### Instructions for the task
Starting at the line that has "KeepA s0 (execCalibStart k d s) := by" and stopping after the line that has "ratio : Nat)", reproduce the listing below exactly; omit everything else.

### Extracted information

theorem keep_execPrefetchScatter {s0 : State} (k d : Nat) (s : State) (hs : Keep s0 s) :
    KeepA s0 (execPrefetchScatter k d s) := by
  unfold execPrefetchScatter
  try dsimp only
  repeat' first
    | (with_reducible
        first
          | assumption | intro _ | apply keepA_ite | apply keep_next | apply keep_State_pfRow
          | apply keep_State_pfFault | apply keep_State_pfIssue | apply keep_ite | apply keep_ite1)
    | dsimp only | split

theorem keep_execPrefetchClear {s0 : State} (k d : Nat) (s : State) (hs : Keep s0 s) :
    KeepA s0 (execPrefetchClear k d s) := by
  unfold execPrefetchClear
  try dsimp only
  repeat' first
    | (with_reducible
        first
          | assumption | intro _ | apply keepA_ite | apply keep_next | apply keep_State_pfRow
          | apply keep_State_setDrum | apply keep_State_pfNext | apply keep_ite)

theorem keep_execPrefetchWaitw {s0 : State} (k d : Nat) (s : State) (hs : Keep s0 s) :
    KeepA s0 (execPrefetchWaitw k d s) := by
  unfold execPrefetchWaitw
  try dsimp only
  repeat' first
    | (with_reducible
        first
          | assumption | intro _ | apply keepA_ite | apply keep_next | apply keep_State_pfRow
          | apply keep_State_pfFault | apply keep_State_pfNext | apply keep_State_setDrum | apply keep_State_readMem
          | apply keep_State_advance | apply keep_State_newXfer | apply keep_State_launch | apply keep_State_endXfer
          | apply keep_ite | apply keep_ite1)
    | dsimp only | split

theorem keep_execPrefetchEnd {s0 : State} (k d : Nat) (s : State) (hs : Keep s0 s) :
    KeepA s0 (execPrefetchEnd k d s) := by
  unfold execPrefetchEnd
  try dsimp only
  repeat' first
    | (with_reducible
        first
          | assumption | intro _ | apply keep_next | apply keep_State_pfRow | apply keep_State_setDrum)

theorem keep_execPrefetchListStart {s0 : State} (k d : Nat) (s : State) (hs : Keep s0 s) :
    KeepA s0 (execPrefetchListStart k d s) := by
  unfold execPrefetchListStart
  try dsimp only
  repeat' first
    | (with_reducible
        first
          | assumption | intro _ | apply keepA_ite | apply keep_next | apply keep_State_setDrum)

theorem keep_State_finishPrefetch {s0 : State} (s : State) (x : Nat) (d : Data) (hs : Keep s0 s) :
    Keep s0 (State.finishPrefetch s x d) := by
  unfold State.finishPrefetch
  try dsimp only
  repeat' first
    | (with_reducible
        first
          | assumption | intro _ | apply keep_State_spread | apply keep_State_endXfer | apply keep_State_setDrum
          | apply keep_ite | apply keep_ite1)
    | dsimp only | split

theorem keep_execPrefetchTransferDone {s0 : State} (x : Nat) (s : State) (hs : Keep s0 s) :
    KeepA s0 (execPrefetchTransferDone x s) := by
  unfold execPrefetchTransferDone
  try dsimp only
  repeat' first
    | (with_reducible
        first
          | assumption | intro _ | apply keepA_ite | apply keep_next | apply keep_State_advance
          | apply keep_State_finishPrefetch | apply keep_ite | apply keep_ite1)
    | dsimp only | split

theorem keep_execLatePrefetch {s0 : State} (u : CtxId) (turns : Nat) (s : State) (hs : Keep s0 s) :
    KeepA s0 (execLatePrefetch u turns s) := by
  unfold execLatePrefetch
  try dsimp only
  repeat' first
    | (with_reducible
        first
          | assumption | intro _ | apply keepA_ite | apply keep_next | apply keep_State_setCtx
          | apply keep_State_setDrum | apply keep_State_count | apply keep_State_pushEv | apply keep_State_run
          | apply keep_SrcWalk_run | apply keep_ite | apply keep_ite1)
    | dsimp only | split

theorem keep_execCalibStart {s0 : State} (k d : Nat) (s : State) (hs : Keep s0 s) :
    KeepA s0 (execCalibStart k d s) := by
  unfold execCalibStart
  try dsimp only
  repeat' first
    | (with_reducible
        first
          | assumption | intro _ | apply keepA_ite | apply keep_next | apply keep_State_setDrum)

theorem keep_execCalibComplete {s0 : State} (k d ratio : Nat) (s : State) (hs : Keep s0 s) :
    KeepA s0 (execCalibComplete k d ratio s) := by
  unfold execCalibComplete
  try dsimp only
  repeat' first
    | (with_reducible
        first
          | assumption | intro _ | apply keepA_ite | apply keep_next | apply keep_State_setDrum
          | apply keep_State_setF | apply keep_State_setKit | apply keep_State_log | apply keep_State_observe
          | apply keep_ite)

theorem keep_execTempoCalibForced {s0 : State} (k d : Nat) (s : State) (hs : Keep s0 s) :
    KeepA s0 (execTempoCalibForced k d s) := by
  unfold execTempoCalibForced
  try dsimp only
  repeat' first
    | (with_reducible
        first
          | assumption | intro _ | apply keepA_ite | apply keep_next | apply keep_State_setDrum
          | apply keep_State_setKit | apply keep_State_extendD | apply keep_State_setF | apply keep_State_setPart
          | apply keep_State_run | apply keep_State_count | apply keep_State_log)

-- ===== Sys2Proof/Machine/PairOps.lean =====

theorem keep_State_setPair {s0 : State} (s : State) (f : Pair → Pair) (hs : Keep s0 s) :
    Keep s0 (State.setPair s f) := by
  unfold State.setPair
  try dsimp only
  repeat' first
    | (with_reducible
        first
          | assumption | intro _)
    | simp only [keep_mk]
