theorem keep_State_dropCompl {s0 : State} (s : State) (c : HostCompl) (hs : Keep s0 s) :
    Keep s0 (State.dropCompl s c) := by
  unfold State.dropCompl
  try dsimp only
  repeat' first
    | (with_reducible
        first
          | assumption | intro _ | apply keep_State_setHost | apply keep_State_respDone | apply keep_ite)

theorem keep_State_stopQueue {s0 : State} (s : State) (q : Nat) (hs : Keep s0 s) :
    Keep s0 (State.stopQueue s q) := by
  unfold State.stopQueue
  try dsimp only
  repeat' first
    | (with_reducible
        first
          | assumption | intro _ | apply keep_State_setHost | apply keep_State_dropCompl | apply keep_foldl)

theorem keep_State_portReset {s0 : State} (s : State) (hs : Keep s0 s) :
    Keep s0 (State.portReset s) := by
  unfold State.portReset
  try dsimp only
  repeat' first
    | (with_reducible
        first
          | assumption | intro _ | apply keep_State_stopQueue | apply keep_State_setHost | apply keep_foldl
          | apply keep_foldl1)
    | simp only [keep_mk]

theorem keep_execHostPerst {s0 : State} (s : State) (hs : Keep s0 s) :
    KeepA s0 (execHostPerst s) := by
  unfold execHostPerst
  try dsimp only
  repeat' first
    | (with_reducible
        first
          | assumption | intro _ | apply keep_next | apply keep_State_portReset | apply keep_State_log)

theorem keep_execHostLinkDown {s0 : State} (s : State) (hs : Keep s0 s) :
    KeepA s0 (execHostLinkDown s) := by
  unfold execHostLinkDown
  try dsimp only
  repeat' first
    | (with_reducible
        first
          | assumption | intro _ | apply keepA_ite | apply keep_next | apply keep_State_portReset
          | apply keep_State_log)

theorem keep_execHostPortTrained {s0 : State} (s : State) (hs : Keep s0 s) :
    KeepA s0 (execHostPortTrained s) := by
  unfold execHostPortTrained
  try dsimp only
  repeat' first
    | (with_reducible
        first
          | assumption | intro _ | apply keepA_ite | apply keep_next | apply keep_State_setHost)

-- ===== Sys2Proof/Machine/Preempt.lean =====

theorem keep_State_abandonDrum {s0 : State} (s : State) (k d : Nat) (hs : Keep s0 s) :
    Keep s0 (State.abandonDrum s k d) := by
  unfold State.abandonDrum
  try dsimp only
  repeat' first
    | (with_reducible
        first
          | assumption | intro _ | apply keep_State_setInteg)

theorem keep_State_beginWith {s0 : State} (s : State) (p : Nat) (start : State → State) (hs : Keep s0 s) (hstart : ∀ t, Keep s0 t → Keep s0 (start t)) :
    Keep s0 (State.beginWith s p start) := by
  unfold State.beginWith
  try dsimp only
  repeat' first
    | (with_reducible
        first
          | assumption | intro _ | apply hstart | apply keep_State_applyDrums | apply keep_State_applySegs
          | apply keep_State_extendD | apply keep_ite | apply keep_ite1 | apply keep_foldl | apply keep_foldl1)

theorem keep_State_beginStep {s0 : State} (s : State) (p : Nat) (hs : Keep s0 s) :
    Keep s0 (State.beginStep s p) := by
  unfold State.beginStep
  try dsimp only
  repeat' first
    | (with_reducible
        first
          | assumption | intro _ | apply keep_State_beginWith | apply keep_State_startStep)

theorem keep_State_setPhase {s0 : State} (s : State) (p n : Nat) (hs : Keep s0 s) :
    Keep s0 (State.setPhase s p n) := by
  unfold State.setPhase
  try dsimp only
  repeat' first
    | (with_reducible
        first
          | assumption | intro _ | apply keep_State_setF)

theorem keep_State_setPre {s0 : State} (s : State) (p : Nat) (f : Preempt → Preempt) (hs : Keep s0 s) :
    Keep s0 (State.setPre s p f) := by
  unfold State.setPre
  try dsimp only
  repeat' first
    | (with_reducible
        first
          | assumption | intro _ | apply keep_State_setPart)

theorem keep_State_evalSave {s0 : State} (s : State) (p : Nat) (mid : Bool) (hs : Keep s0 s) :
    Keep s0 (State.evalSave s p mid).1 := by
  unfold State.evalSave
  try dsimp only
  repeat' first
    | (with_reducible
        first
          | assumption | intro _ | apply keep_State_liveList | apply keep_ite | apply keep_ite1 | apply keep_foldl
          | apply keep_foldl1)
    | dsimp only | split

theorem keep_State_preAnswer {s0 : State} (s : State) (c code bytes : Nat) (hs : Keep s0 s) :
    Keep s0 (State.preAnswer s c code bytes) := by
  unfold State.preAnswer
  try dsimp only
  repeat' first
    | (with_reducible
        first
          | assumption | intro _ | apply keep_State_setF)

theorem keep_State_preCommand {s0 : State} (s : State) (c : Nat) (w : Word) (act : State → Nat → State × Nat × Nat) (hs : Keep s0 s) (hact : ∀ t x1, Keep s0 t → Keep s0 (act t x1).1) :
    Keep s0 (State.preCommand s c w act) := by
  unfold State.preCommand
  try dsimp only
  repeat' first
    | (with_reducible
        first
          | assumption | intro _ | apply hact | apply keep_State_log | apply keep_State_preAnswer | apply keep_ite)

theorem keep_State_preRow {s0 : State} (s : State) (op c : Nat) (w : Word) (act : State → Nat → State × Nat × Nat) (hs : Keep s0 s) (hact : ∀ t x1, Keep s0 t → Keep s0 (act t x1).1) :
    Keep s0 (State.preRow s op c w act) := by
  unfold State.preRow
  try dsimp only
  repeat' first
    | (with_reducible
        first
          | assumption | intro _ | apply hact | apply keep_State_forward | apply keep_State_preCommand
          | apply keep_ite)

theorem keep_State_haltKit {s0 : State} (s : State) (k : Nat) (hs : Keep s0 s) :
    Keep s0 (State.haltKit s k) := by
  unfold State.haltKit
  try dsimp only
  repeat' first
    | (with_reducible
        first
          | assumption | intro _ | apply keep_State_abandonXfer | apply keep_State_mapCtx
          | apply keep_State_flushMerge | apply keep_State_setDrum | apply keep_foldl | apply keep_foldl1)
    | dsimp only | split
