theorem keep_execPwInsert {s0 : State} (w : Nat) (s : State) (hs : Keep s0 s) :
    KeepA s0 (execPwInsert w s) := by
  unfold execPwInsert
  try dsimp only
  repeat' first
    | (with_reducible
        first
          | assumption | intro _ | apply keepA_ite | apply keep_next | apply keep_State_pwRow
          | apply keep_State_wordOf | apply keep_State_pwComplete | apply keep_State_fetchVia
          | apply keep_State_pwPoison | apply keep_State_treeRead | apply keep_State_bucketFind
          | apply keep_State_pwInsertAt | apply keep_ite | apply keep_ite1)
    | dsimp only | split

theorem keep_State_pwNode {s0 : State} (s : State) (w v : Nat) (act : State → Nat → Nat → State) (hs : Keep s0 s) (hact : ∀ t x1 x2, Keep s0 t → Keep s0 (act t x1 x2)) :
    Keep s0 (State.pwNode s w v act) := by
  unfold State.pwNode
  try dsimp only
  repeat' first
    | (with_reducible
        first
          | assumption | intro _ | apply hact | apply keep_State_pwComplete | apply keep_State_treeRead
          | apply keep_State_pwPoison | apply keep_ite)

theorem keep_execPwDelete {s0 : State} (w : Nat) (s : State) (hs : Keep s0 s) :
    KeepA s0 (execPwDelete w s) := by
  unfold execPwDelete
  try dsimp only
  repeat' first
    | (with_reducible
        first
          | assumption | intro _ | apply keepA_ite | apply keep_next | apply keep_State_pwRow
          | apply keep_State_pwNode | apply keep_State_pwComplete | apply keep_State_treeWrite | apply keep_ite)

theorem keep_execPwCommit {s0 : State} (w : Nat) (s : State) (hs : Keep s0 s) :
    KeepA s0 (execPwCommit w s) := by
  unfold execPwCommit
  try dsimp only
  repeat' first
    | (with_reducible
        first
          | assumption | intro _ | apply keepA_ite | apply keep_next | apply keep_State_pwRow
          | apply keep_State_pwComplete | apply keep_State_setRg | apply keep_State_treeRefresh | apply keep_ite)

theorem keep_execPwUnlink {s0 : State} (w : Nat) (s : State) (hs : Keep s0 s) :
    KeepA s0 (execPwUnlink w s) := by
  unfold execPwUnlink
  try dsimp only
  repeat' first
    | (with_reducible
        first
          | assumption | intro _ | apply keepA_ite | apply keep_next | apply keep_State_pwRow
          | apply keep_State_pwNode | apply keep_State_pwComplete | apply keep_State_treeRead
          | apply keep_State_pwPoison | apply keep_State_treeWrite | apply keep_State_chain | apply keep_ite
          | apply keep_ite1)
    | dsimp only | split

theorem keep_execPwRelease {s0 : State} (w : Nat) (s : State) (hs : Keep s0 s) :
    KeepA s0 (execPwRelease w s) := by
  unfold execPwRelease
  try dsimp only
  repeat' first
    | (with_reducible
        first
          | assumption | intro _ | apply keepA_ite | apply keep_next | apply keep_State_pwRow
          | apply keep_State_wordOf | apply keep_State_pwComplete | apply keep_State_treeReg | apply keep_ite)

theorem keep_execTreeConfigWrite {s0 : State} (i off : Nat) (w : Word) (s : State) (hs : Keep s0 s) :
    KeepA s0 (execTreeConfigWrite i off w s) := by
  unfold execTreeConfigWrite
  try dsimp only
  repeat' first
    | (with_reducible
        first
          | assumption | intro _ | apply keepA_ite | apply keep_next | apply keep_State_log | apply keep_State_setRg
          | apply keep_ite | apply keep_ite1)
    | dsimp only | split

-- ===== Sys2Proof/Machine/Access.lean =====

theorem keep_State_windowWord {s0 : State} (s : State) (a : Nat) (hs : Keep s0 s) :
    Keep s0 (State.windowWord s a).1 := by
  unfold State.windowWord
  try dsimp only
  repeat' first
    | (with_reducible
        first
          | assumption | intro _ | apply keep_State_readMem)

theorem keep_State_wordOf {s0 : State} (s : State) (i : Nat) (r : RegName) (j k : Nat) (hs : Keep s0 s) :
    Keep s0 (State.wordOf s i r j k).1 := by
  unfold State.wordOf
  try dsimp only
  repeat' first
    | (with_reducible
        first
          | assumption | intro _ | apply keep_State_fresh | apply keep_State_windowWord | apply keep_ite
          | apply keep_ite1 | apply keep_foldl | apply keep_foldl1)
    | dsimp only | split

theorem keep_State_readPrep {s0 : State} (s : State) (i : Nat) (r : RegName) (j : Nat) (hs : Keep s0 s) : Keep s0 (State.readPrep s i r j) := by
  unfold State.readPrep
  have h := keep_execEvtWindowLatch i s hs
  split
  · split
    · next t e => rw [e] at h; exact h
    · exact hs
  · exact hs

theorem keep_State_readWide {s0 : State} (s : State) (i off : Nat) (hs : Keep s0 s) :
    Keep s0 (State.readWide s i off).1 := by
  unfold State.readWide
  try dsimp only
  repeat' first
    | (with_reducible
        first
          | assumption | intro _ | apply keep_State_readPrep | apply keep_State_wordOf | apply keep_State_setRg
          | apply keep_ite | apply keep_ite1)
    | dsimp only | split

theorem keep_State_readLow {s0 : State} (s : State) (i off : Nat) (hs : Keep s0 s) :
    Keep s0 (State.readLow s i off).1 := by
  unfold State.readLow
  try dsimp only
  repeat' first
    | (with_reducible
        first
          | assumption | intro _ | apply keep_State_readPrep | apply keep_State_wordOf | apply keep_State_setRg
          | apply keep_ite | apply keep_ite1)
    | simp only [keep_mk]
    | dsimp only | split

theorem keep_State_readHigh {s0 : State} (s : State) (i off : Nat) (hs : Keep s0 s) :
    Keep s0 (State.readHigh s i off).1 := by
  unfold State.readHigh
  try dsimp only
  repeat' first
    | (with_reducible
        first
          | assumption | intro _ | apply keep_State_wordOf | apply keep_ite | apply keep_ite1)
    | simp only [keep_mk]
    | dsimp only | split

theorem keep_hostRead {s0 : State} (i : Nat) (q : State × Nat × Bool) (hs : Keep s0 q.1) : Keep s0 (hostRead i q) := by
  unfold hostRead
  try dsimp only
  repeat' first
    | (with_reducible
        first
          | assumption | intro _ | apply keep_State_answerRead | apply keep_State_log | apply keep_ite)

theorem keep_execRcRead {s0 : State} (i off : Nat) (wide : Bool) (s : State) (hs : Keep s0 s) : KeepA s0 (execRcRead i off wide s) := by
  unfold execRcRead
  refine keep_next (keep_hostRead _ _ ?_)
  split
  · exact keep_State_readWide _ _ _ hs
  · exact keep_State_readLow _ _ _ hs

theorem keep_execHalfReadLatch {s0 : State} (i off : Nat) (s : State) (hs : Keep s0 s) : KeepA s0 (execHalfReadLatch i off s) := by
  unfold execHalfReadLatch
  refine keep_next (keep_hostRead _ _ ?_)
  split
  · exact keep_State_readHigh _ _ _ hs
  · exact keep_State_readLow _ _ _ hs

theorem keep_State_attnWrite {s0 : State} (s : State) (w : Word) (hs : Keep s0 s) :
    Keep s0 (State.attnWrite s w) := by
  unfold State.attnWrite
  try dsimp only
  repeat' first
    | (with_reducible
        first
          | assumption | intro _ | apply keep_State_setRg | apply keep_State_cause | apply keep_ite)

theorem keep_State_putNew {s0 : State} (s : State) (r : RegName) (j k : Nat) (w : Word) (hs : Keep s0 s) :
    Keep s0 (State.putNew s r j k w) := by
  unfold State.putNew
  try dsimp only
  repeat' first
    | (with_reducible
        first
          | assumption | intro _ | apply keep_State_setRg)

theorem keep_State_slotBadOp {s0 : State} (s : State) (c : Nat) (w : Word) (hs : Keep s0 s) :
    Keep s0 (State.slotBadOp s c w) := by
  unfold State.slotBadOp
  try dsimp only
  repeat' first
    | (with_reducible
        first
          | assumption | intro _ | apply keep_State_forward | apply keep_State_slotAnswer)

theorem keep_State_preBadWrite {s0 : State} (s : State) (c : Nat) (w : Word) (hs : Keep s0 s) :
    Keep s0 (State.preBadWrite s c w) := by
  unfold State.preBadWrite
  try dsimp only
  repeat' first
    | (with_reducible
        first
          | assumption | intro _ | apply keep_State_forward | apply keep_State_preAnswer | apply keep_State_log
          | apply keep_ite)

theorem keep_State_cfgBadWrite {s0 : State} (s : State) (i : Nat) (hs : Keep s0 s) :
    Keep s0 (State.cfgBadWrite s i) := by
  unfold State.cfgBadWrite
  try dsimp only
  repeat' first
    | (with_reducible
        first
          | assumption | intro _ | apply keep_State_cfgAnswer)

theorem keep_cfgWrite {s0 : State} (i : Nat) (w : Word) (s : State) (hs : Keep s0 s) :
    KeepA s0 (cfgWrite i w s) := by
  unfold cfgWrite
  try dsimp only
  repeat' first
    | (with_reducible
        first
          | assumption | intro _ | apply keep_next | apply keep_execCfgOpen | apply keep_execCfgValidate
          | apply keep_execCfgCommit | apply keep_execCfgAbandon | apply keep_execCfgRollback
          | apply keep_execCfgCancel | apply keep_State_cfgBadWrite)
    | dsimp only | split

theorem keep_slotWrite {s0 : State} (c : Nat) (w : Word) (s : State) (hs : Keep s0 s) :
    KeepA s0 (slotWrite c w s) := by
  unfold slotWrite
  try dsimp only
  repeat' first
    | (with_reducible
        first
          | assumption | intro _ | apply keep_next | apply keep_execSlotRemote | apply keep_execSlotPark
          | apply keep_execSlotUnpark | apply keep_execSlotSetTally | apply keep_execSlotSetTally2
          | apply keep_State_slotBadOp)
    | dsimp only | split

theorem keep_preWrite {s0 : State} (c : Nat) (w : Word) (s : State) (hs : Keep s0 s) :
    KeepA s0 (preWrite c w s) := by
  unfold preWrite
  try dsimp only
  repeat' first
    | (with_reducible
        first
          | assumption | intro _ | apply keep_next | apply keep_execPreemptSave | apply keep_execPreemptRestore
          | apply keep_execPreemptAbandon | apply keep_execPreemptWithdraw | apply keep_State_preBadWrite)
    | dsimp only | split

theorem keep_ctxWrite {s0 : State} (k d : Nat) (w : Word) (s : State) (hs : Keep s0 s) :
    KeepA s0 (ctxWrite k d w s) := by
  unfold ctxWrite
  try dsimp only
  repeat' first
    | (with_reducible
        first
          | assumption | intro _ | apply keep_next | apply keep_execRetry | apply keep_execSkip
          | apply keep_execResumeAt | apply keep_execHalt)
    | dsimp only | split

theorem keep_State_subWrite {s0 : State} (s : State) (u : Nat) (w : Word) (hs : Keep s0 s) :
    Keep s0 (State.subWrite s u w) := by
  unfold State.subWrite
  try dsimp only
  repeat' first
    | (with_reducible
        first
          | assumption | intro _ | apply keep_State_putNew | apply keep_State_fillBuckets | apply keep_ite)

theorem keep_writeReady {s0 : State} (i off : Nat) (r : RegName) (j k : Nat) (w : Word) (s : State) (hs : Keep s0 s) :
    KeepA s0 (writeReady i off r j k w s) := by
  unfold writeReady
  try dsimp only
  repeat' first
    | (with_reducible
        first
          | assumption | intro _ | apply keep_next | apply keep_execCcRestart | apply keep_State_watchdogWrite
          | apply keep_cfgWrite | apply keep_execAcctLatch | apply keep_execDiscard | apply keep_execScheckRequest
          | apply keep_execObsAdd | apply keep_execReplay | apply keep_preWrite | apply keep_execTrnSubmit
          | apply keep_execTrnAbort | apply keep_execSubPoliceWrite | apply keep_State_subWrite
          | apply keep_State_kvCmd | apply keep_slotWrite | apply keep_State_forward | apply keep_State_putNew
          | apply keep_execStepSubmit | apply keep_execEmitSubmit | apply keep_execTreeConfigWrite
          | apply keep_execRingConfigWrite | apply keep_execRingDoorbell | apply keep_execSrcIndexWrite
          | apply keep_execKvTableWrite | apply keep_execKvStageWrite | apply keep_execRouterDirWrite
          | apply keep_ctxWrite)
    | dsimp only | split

### Answer for the task
    KeepA s0 (execCalibStart k d s) := by
  unfold execCalibStart
  try dsimp only
  repeat' first
    | (with_reducible
        first
          | assumption | intro _ | apply keepA_ite | apply keep_next | apply keep_State_setDrum)

theorem keep_execCalibComplete {s0 : State} (k d ratio : Nat) (s : State) (hs : Keep s0 s) :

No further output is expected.